The Shady Lady on Clark St.

UPDATE: According to a June 23 report from Lisa Arnett at Metromix, the Shady Lady may change its name within the next two weeks: “The concept will remain the same and there will be no interruption in service, says co-owner Doug Simons.”

Dion Antic is the Madonna of Chicago nightlife, known for reinventing (and retattooing) himself alongside the bevy of bars he once opened, closed, and reopened, seemingly at will. At least that was his MO before he all but abandoned Chicago in 2004 amid personal turmoil to give the L.A. restaurant scene a shot. It didn’t work out (“There’s a lot of talk, but nothing gets done,” he says), and last year the mastermind behind now-shuttered spots such as Harry’s Velvet Room and Iggy’s reemerged with a new strategy—concept consulting rather than ownership—and a new non-nightlife venture, Bagel on Damen.

“I swore I’d never sell drinks after 40,” Antic, 46, says—but when a space opened up in River North, the temptation was irresistible. The result: The Shady Lady, a new big-top-meets-speakeasy of a lounge dreamed up mostly by Antic but officially run by a longtime friend, Craig Hiljus.

Both Antic and Hiljus were working the crowd when my date and I stopped by. Ushered in by a skinny host whose fedora-shaded eyes lent a fitting note of menace to the Prohibition vibe, we had just begun elbowing our way to the bar when we ran into friends and decided to wait for a table. Our group stood around watching a mix of youngish professionals and out-of-towners vie for the bartenders’ attention against a backdrop of Victorian chandeliers and sideshow posters—a far cry from the pub décor of the previous tenant, Garrett Ripley’s. “We turned the space around in 26 days,” Antic later told me. “That’s the great thing about Chicago: Here you can make a couple of calls, and things happen, just like that.”

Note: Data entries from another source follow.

-- ==== Sys2Proof/Machine/Assembler.lean ====
section
/-! DEFINITION. The spec's textual form of commands and its pseudo-commands (spec/30_encoding.md R90, R91): from text to
source commands, and from a well-formed source command to commands. Log 11. -/

namespace Sys2Proof.Machine

/-- The commands a source command stands for (R91). `rdn` is the count that the `RDN` of a `DRAIN` returns. -/
def expand (rdn : Nat) : Source → List Instr
  | .srst => [.srst]
  | .clr => [.clr]
  | .lda idx ch => [.lda (BitVec.ofNat 3 idx) (BitVec.ofNat 21 ch)]
  | .chka => [.chka]
  | .kclr => [.kclr]
  | .kpush b => [.kpush (BitVec.ofNat 8 b)]
  | .setl v => [.setl (BitVec.ofNat 1 v)]
  | .encb => [.encb]
  | .encp b => [.encp (BitVec.ofNat 8 b)]
  | .ence => [.ence]
  | .decb => [.decb]
  | .decp ch => [.decp (BitVec.ofNat 21 ch)]
  | .dece => [.dece]
  | .rdst => [.rdst]
  | .rdn => [.rdn]
  | .pop => [.pop]
  | .alphabet cs => (cs.zipIdx.map fun p => Instr.lda (BitVec.ofNat 3 p.2) (BitVec.ofNat 21 p.1)) ++ [.chka]
  | .keybytes bs => .kclr :: bs.map fun b => Instr.kpush (BitVec.ofNat 8 b)
  | .encode bs => .encb :: ((bs.map fun b => Instr.encp (BitVec.ofNat 8 b)) ++ [.ence])
  | .decode cs => .decb :: ((cs.map fun c => Instr.decp (BitVec.ofNat 21 c)) ++ [.dece])
  | .drain => .rdn :: List.replicate rdn .pop

/-- Assemble one source command: none for an assembler error (R90). -/
def assemble (rdn : Nat) (l : Source) : Option (List Instr) :=
  if l.wellFormed then some (expand rdn l) else Option.none

/-- A token of a command line. -/
inductive Token where
  /-- a run of other characters: a mnemonic or a number -/
  | word (cs : List Char)
  /-- a quoted character, its code point -/
  | quoted (c : Nat)
  /-- a quoted string, its code points -/
  | str (cs : List Nat)
  /-- one space -/
  | space
  /-- the separator of operands, a comma and a space -/
  | comma
  deriving DecidableEq, Repr

/-- What is being read: nothing, a word (its characters so far, the last first), or a string. -/
inductive LexState where
  | start
  | word (rev : List Char)
  | str (rev : List Nat)
  deriving DecidableEq, Repr

/-- The token of a word that ends here. -/
def LexState.flush : LexState → List Token
  | .word rev => [.word rev.reverse]
  | _ => []

/-- A word grows by one character. -/
def LexState.grow : LexState → Char → LexState
  | .word rev, c => .word (c :: rev)
  | _, c => .word [c]

/-- The tokens of a line; `;` starts a comment (R90). None for an unfinished string. DESIGN CHOICE (log 11): R90 and R91 name no
escape, so there is none: a string ends at the first double quote after the one that opens it, a backslash is a character like
any other, and inside a string or between single quotes `;` starts no comment. A string with a double quote in it cannot be
written as text; as a `Source` it can. -/
def lexLine : LexState → List Char → Option (List Token)
  | .str _, [] => Option.none
  | st, [] => some st.flush
  | .str rev, '"' :: cs => (lexLine .start cs).map (Token.str rev.reverse :: ·)
  | .str rev, c :: cs => lexLine (.str (c.toNat :: rev)) cs
  | st, ';' :: _ => some st.flush
  | st, '\'' :: c :: '\'' :: cs => (lexLine .start cs).map ((st.flush ++ [Token.quoted c.toNat]) ++ ·)
  | st, '"' :: cs => (lexLine (.str []) cs).map (st.flush ++ ·)
  | st, ',' :: ' ' :: cs => (lexLine .start cs).map ((st.flush ++ [Token.comma]) ++ ·)
  | st, ' ' :: cs => (lexLine .start cs).map ((st.flush ++ [Token.space]) ++ ·)
  | st, c :: cs => lexLine (st.grow c) cs

/-- The value of a digit in base 16, capitals too. -/
def digitVal (c : Char) : Option Nat :=
  if 48 ≤ c.toNat ∧ c.toNat ≤ 57 then some (c.toNat - 48)
  else if 97 ≤ c.toNat ∧ c.toNat ≤ 102 then some (c.toNat - 87)
  else if 65 ≤ c.toNat ∧ c.toNat ≤ 70 then some (c.toNat - 55)
  else Option.none

/-- Digits in a base, the most significant first. -/
def digitsVal (base : Nat) : Nat → List Char → Option Nat
  | acc, [] => some acc
  | acc, c :: cs =>
    match digitVal c with
    | some d => if d < base then digitsVal base (acc * base + d) cs else Option.none
    | Option.none => Option.none

/-- A number: decimal, or hexadecimal after `0x` (R90). -/
def numberVal : List Char → Option Nat
  | [] => Option.none
  | '0' :: 'x' :: [] => Option.none
  | '0' :: 'x' :: c :: cs => digitsVal 16 0 (c :: cs)
  | c :: cs => digitsVal 10 0 (c :: cs)

/-- A number operand. -/
def numOperand : Token → Option Nat
  | .word cs => numberVal cs
  | _ => Option.none

/-- A character operand: a number or a quoted character (R90). -/
def chrOperand : Token → Option Nat
  | .quoted c => some c
  | t => numOperand t

/-- Operands separated by `, `. -/
def operands : List Token → Option (List Token)
  | [] => some []
  | [t] => some [t]
  | t :: .comma :: u :: rest => (operands (u :: rest)).map (t :: ·)
  | _ => Option.none

/-- The numbers of an operand list. -/
def numbers : List Token → Option (List Nat)
  | [] => some []
  | t :: ts =>
    match numOperand t, numbers ts with
    | some n, some ns => some (n :: ns)
    | _, _ => Option.none

/-- A mnemonic with its operands as a source command (R90, R91). -/
def sourceOf (mnemonic : List Char) (args : List Token) : Option Source :=
  match mnemonic, args with
  | ['S', 'R', 'S', 'T'], [] => some .srst
  | ['C', 'L', 'R'], [] => some .clr
  | ['L', 'D', 'A'], [i, c] =>
    match numOperand i, chrOperand c with
    | some i, some c => some (.lda i c)
    | _, _ => Option.none
  | ['C', 'H', 'K', 'A'], [] => some .chka
  | ['K', 'C', 'L', 'R'], [] => some .kclr
  | ['K', 'P', 'U', 'S', 'H'], [b] => (numOperand b).map .kpush
  | ['S', 'E', 'T', 'L'], [v] => (numOperand v).map .setl
  | ['E', 'N', 'C', 'B'], [] => some .encb
  | ['E', 'N', 'C', 'P'], [b] => (numOperand b).map .encp
  | ['E', 'N', 'C', 'E'], [] => some .ence
  | ['D', 'E', 'C', 'B'], [] => some .decb
  | ['D', 'E', 'C', 'P'], [c] => (chrOperand c).map .decp
  | ['D', 'E', 'C', 'E'], [] => some .dece
  | ['R', 'D', 'S', 'T'], [] => some .rdst
  | ['R', 'D', 'N'], [] => some .rdn
  | ['P', 'O', 'P'], [] => some .pop
  | ['A', 'L', 'P', 'H', 'A', 'B', 'E', 'T'], [.str cs] => some (.alphabet cs)
  | ['K', 'E', 'Y', 'B', 'Y', 'T', 'E', 'S'], bs => (numbers bs).map .keybytes
  | ['E', 'N', 'C', 'O', 'D', 'E'], bs => (numbers bs).map .encode
  | ['D', 'E', 'C', 'O', 'D', 'E'], [.str cs] => some (.decode cs)
  | ['D', 'R', 'A', 'I', 'N'], [] => some .drain
  | _, _ => Option.none

/-- The tokens of a line without the spaces before a comment or the end. -/
def dropTrailingSpaces (ts : List Token) : List Token := (ts.reverse.dropWhile (· == .space)).reverse

/-- One line (R90): at most one command, "the mnemonic in capitals; operands after one space". `some []` for a line that
holds no command. -/
def parseLine (line : List Char) : Option (List Source) :=
  match (lexLine .start line).map dropTrailingSpaces with
  | some [] => some []
  | some [.word m] => (sourceOf m []).map ([·])
  | some (.word m :: .space :: rest) =>
    match operands rest with
    | some (a :: as) => (sourceOf m (a :: as)).map ([·])
    | _ => Option.none
  | _ => Option.none

/-- The commands of one line of text: none for an assembler error. -/
def assembleLine (rdn : Nat) (line : List Char) : Option (List Instr) :=
  match parseLine line with
  | some [] => some []
  | some [l] => assemble rdn l
  | _ => Option.none

end Sys2Proof.Machine
end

We eventually snagged seats, but the later it got, the tighter the crowd pressed toward the bar, and I began to notice people shooting daggers at our table strewn with glasses and food. A final round arrived—we had all decided to try the signature Shady Lady (orange essence, Ransom gin, egg white, half and half, and lemon and lime juices; $13)—just as the decibel level went from blaring to blasting. I was considering fashioning earplugs out of my napkin when the cacophony ceased and a lone man carrying a saxophone walked onto a small stage at the front of the room (burlesque dancers and assorted oddities perform briefly each night, on a schedule known only to Antic and Hiljus). The man brought the instrument to his lips and began to play a slow, deliberate tune that sounded more like a spell than a song. We sat, mesmerized, until he finished, then paid our tab and slipped out into the shadows.